[Start of section]

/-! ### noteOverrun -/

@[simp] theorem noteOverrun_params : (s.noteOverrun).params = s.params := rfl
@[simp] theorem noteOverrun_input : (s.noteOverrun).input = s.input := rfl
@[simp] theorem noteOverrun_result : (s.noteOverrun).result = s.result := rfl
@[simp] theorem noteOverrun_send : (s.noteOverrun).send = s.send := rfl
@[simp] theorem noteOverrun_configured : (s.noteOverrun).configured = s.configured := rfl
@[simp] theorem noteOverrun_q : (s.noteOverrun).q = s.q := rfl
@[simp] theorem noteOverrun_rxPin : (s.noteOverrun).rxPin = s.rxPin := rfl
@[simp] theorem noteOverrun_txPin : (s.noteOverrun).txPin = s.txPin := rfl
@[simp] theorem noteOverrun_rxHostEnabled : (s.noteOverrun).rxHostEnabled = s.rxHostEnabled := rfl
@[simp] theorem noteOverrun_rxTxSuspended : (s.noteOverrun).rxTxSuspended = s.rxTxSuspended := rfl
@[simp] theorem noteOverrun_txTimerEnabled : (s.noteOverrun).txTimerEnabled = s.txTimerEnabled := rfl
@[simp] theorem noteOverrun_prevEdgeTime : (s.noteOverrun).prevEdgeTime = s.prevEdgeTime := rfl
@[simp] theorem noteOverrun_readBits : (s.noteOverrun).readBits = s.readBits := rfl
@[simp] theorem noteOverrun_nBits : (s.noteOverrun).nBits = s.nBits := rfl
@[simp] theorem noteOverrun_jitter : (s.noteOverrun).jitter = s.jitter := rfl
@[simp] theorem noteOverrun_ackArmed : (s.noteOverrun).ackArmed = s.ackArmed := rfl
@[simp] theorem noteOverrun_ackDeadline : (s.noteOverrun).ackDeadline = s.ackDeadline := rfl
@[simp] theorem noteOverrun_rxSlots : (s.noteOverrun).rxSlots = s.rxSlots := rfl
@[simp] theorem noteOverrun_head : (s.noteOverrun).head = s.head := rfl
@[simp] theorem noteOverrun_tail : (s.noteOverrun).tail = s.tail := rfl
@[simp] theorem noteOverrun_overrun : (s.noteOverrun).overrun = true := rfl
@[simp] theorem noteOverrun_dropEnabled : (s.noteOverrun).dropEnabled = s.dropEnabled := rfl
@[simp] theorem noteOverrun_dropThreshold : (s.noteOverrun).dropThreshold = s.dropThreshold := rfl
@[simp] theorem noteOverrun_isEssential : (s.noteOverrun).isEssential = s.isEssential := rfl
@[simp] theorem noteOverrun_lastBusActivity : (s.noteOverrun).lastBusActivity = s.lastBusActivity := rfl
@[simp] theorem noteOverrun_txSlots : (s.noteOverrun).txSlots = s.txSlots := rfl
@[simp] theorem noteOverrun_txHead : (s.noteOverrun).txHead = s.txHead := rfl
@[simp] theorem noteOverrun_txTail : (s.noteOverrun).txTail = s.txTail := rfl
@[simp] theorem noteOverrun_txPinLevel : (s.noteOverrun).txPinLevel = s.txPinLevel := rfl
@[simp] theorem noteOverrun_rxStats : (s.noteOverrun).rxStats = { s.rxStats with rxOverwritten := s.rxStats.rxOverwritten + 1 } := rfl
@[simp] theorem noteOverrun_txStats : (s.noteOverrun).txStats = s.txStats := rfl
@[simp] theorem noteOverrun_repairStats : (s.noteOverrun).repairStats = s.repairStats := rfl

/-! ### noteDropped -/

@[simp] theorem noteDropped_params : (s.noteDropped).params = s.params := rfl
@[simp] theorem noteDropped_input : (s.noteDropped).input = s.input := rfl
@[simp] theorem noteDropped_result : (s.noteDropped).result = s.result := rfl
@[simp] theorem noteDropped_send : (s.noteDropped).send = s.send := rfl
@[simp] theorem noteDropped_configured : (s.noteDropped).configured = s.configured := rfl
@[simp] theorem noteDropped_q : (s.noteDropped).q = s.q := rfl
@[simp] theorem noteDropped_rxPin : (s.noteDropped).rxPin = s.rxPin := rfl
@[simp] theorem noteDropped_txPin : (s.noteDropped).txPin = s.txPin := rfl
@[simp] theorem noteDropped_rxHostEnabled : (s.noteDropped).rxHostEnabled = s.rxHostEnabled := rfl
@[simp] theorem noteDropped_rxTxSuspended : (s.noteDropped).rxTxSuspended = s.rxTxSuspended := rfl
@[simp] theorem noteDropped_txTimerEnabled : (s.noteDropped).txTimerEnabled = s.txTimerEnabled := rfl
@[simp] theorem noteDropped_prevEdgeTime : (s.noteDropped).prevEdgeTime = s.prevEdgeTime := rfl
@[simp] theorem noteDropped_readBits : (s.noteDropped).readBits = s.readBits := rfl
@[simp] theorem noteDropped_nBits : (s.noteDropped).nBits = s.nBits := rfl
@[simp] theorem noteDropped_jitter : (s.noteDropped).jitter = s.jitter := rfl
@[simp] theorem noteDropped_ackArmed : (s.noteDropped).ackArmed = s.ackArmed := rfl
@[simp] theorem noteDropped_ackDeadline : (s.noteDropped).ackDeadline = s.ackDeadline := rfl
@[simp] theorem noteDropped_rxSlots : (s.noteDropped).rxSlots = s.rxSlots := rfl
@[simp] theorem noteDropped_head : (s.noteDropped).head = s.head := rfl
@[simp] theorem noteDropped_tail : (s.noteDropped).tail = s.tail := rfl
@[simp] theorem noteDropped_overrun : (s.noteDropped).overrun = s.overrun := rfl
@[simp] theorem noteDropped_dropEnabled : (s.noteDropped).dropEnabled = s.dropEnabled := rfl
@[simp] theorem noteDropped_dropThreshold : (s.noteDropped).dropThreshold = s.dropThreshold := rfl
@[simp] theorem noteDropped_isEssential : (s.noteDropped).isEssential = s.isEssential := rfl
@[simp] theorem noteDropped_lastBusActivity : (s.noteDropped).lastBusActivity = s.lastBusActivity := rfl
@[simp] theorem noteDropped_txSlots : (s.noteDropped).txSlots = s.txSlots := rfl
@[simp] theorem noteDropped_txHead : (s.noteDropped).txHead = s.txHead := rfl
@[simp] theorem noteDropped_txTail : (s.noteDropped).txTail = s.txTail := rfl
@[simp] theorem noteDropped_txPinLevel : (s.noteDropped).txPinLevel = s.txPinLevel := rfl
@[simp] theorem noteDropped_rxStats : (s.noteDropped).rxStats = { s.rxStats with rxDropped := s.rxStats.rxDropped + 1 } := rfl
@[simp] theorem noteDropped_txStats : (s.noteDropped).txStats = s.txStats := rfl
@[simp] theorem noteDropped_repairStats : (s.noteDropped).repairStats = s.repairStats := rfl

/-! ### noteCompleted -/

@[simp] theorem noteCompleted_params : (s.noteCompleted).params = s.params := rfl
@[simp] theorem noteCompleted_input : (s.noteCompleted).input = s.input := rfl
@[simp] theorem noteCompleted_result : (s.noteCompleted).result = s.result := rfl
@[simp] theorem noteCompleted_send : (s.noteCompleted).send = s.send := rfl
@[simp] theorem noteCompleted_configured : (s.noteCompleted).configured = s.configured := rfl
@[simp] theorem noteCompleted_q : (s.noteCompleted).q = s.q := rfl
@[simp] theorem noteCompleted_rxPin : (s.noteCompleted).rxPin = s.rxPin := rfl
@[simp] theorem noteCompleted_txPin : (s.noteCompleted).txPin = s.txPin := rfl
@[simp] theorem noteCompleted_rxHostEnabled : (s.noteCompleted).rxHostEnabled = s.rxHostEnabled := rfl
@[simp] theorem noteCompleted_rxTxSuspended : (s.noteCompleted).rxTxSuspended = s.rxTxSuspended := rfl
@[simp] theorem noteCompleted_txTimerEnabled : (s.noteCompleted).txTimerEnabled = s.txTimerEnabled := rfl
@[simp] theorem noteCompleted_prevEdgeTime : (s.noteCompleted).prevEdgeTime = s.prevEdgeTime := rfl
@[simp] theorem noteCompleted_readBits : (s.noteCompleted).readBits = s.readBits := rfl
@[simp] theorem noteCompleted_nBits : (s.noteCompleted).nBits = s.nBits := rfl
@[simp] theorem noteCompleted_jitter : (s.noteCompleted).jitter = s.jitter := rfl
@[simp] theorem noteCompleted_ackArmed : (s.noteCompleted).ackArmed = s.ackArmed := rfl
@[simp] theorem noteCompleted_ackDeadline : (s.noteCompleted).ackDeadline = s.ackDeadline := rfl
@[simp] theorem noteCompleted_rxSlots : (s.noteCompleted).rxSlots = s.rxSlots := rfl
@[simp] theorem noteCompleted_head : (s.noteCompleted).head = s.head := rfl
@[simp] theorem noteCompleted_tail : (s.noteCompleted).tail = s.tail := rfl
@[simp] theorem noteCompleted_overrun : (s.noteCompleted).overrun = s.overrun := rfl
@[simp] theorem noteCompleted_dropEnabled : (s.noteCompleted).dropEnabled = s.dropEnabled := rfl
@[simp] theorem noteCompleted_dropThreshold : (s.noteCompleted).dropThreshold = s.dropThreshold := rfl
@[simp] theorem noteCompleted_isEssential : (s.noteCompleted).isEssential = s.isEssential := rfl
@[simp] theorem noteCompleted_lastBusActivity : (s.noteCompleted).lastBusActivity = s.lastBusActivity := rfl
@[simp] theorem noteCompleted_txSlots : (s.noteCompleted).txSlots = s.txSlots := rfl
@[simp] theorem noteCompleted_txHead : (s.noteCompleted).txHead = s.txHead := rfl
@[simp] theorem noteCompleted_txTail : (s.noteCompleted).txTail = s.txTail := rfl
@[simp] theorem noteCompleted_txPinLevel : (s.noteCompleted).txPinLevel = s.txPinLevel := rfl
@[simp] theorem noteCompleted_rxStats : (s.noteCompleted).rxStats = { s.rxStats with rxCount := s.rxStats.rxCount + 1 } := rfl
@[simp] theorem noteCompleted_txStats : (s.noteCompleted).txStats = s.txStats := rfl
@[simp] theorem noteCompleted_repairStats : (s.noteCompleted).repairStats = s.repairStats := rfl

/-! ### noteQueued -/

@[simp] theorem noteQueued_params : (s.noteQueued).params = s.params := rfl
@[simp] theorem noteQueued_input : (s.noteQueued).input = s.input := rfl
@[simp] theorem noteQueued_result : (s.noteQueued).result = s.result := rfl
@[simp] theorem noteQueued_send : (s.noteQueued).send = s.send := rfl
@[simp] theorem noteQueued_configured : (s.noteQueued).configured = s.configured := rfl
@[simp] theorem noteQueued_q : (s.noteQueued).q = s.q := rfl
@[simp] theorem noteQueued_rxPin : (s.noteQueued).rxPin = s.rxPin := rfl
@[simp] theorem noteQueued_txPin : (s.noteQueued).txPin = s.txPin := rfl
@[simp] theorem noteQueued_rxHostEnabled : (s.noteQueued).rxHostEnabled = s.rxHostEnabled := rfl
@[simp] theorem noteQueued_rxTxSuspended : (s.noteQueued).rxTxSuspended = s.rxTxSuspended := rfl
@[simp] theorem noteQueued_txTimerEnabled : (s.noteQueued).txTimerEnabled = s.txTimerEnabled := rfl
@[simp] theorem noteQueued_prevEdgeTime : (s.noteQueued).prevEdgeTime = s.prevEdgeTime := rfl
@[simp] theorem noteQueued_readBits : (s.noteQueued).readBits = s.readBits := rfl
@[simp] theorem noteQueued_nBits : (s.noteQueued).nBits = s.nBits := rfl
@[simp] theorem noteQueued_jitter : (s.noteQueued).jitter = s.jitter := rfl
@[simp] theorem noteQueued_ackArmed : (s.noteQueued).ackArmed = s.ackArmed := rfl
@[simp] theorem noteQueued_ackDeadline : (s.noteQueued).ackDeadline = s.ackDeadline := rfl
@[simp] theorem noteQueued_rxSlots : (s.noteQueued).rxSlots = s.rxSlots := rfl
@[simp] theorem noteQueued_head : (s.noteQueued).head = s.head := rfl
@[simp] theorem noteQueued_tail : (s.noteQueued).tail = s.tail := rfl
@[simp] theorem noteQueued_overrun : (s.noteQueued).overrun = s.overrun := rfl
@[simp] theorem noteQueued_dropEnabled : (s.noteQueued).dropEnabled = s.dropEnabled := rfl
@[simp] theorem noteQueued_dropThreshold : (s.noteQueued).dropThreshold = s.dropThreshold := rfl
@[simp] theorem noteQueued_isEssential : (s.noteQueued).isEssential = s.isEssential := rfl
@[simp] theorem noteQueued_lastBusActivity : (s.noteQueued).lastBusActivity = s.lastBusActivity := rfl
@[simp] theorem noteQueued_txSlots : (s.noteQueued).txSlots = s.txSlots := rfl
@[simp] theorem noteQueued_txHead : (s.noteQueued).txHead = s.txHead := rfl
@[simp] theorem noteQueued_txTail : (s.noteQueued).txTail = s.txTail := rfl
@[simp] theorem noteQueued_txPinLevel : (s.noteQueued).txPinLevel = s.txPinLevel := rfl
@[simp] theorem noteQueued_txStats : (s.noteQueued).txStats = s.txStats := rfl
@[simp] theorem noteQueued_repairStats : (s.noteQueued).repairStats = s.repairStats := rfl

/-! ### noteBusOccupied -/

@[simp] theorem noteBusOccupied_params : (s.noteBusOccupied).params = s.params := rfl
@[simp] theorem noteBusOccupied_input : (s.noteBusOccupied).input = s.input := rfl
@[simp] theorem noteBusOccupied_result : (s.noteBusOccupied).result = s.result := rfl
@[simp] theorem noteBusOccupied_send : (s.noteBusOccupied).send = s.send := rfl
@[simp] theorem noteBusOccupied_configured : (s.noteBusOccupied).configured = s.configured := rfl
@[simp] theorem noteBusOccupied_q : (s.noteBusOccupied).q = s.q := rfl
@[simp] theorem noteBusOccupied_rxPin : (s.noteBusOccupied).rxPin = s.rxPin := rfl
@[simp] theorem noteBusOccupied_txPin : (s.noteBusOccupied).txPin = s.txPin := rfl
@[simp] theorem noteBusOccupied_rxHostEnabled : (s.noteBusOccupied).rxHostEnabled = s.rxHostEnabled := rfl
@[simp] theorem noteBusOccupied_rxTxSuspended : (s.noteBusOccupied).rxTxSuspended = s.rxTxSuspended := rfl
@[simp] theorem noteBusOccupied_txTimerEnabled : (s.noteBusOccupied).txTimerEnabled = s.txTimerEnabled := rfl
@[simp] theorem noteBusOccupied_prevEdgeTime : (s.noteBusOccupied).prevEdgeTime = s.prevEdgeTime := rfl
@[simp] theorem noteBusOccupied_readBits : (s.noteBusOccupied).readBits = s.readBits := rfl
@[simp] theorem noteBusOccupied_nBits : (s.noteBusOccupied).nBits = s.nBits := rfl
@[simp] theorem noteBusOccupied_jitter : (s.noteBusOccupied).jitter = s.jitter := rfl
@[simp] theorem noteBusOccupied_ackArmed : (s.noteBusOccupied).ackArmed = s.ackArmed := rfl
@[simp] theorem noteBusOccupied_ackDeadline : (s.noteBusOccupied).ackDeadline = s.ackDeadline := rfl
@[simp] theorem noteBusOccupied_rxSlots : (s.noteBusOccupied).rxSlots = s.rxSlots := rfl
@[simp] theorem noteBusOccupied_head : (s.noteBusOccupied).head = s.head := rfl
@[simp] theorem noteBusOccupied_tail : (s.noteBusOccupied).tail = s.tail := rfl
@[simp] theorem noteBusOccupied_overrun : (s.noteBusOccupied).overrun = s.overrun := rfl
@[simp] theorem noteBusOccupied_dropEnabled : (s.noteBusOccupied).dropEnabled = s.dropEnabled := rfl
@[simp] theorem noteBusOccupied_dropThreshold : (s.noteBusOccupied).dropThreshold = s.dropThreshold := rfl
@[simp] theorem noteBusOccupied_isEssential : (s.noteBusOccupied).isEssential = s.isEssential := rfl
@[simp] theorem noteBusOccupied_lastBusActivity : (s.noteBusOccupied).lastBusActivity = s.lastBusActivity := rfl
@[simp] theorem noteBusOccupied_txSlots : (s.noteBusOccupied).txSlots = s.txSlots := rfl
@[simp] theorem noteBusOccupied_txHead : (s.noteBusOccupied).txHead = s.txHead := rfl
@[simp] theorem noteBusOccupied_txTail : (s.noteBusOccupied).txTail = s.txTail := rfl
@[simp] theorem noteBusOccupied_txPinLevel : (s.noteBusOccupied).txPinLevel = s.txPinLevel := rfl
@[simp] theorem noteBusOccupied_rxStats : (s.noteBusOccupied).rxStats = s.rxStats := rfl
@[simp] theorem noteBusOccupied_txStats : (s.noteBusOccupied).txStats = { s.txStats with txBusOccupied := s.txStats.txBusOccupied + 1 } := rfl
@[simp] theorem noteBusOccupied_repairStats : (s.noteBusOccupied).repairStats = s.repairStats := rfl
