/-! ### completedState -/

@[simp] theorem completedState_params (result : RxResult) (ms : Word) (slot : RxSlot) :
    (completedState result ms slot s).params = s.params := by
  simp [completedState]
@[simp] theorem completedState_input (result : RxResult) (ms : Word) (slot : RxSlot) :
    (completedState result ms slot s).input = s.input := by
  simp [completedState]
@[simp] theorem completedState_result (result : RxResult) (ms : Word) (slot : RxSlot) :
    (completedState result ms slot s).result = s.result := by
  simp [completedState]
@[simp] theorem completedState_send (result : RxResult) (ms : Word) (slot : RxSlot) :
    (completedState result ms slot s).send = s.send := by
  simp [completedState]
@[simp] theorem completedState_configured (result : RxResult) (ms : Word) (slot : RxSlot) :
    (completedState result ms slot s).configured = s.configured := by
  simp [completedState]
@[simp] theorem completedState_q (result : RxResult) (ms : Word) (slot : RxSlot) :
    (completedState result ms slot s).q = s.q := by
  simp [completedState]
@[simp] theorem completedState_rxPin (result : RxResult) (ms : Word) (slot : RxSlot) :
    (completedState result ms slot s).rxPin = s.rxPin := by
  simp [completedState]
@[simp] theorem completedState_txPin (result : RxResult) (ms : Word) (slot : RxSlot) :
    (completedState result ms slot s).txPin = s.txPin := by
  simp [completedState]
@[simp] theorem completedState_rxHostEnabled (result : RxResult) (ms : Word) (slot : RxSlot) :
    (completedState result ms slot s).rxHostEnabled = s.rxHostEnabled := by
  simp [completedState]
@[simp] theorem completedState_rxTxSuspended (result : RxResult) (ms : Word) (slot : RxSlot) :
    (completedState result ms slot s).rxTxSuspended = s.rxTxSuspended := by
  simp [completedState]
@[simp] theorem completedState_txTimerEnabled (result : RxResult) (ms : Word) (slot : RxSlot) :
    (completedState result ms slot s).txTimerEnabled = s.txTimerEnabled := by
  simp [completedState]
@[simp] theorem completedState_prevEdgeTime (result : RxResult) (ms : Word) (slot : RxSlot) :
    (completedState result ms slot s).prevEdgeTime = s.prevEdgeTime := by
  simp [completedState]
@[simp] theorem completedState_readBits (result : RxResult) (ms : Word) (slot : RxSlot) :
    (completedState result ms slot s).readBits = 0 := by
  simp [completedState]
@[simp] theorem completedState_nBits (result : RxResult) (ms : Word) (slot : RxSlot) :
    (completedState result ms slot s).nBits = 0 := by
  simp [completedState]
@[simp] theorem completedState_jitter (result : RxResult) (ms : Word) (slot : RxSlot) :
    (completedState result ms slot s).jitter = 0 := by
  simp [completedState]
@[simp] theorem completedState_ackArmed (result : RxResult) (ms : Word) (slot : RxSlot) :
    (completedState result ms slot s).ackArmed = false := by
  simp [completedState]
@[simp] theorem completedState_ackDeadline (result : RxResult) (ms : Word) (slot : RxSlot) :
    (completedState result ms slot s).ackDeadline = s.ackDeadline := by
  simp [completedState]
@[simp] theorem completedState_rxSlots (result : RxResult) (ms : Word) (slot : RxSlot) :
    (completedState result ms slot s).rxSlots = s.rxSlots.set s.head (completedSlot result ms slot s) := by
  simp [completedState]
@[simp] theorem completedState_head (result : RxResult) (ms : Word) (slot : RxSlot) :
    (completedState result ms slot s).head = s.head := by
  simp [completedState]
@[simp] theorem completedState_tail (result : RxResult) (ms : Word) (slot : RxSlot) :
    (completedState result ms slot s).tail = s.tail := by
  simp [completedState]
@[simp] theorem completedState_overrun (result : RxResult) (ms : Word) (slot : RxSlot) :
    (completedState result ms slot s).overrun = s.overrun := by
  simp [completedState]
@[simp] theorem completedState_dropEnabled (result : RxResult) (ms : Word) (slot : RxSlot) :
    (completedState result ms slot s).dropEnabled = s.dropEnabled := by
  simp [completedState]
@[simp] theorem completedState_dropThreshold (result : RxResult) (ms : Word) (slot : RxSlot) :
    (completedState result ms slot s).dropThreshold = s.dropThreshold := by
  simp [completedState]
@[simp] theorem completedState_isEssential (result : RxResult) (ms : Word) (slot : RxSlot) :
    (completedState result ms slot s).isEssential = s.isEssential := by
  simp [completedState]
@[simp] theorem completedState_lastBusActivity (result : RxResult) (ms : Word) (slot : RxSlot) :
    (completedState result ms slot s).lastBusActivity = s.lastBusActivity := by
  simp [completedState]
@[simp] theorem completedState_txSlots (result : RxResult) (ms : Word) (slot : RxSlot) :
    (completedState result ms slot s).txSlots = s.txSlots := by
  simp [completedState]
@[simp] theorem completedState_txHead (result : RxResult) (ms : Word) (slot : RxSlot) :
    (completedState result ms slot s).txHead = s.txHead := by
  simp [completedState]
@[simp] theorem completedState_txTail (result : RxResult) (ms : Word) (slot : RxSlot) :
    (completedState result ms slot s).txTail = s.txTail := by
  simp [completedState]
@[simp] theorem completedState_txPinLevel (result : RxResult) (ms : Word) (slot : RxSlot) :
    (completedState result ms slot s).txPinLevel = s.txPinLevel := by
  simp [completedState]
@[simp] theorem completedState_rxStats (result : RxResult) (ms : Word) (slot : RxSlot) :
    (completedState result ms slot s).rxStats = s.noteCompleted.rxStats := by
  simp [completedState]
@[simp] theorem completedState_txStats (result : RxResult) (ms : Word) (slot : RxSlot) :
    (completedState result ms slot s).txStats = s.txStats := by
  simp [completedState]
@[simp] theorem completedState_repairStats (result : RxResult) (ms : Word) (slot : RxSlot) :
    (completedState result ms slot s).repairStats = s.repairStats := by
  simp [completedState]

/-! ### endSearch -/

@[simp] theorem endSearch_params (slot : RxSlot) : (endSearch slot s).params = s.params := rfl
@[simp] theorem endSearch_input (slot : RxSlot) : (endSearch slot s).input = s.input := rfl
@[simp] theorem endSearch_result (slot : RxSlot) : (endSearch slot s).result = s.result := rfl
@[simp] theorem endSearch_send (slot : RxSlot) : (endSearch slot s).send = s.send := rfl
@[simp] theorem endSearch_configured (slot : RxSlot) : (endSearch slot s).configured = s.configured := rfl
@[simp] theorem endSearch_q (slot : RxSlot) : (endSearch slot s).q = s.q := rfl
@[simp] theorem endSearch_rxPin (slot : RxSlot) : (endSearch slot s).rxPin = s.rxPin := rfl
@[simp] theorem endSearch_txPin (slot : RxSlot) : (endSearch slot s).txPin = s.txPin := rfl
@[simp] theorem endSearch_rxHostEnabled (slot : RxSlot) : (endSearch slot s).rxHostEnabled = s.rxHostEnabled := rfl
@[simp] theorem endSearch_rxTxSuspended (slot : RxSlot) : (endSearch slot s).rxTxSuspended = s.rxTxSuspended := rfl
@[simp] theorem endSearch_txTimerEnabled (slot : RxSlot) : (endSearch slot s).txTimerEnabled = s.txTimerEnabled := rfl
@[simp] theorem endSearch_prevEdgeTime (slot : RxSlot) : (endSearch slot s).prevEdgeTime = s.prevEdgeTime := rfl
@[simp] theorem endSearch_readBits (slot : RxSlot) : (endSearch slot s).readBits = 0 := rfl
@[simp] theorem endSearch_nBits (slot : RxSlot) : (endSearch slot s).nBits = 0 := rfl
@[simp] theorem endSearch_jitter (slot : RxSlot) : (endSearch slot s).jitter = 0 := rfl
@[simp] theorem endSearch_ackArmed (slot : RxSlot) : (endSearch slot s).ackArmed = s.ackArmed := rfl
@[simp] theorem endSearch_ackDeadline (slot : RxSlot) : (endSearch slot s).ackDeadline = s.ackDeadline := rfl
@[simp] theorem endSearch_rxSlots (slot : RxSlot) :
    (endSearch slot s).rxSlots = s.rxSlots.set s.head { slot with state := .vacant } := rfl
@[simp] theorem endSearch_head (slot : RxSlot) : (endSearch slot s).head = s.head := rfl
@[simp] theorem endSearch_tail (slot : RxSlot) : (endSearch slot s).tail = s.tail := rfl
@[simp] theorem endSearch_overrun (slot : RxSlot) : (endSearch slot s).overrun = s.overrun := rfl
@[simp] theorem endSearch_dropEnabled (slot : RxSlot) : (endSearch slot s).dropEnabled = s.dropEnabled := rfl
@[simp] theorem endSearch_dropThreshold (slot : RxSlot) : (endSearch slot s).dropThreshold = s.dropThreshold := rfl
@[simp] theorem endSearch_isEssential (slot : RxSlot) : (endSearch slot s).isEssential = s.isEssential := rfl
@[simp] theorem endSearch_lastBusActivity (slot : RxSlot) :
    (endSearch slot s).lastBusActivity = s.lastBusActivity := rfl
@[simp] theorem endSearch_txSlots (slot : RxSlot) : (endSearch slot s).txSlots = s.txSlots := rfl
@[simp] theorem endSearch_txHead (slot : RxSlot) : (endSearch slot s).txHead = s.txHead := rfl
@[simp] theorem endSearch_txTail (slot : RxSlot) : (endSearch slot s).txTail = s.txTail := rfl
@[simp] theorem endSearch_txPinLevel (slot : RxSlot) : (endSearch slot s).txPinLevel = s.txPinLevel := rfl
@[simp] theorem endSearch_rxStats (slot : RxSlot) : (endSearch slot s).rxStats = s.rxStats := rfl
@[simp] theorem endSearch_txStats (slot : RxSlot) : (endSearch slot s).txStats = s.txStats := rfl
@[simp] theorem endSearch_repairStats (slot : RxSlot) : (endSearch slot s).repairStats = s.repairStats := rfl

[End of section]

■ WHAT YOU HAVE TO DO: Only the lines above starting at the line that holds "(s.noteOverrun).repairStats = s.repairStats := rfl" and ending at the line that holds "(s.noteDropped).dropThreshold = s.dropThreshold := rfl" are to be repeated, exactly and in full.

■ SOLUTION:
@[simp] theorem noteOverrun_repairStats : (s.noteOverrun).repairStats = s.repairStats := rfl

/-! ### noteDropped -/

@[simp] theorem noteDropped_params : (s.noteDropped).params = s.params := rfl
@[simp] theorem noteDropped_input : (s.noteDropped).input = s.input := rfl
@[simp] theorem noteDropped_result : (s.noteDropped).result = s.result := rfl
@[simp] theorem noteDropped_send : (s.noteDropped).send = s.send := rfl
@[simp] theorem noteDropped_configured : (s.noteDropped).configured = s.configured := rfl
@[simp] theorem noteDropped_q : (s.noteDropped).q = s.q := rfl
@[simp] theorem noteDropped_rxPin : (s.noteDropped).rxPin = s.rxPin := rfl
@[simp] theorem noteDropped_txPin : (s.noteDropped).txPin = s.txPin := rfl
@[simp] theorem noteDropped_rxHostEnabled : (s.noteDropped).rxHostEnabled = s.rxHostEnabled := rfl
@[simp] theorem noteDropped_rxTxSuspended : (s.noteDropped).rxTxSuspended = s.rxTxSuspended := rfl
@[simp] theorem noteDropped_txTimerEnabled : (s.noteDropped).txTimerEnabled = s.txTimerEnabled := rfl
@[simp] theorem noteDropped_prevEdgeTime : (s.noteDropped).prevEdgeTime = s.prevEdgeTime := rfl
@[simp] theorem noteDropped_readBits : (s.noteDropped).readBits = s.readBits := rfl
@[simp] theorem noteDropped_nBits : (s.noteDropped).nBits = s.nBits := rfl
@[simp] theorem noteDropped_jitter : (s.noteDropped).jitter = s.jitter := rfl
@[simp] theorem noteDropped_ackArmed : (s.noteDropped).ackArmed = s.ackArmed := rfl
@[simp] theorem noteDropped_ackDeadline : (s.noteDropped).ackDeadline = s.ackDeadline := rfl
@[simp] theorem noteDropped_rxSlots : (s.noteDropped).rxSlots = s.rxSlots := rfl
@[simp] theorem noteDropped_head : (s.noteDropped).head = s.head := rfl
@[simp] theorem noteDropped_tail : (s.noteDropped).tail = s.tail := rfl
@[simp] theorem noteDropped_overrun : (s.noteDropped).overrun = s.overrun := rfl
@[simp] theorem noteDropped_dropEnabled : (s.noteDropped).dropEnabled = s.dropEnabled := rfl
@[simp] theorem noteDropped_dropThreshold : (s.noteDropped).dropThreshold = s.dropThreshold := rfl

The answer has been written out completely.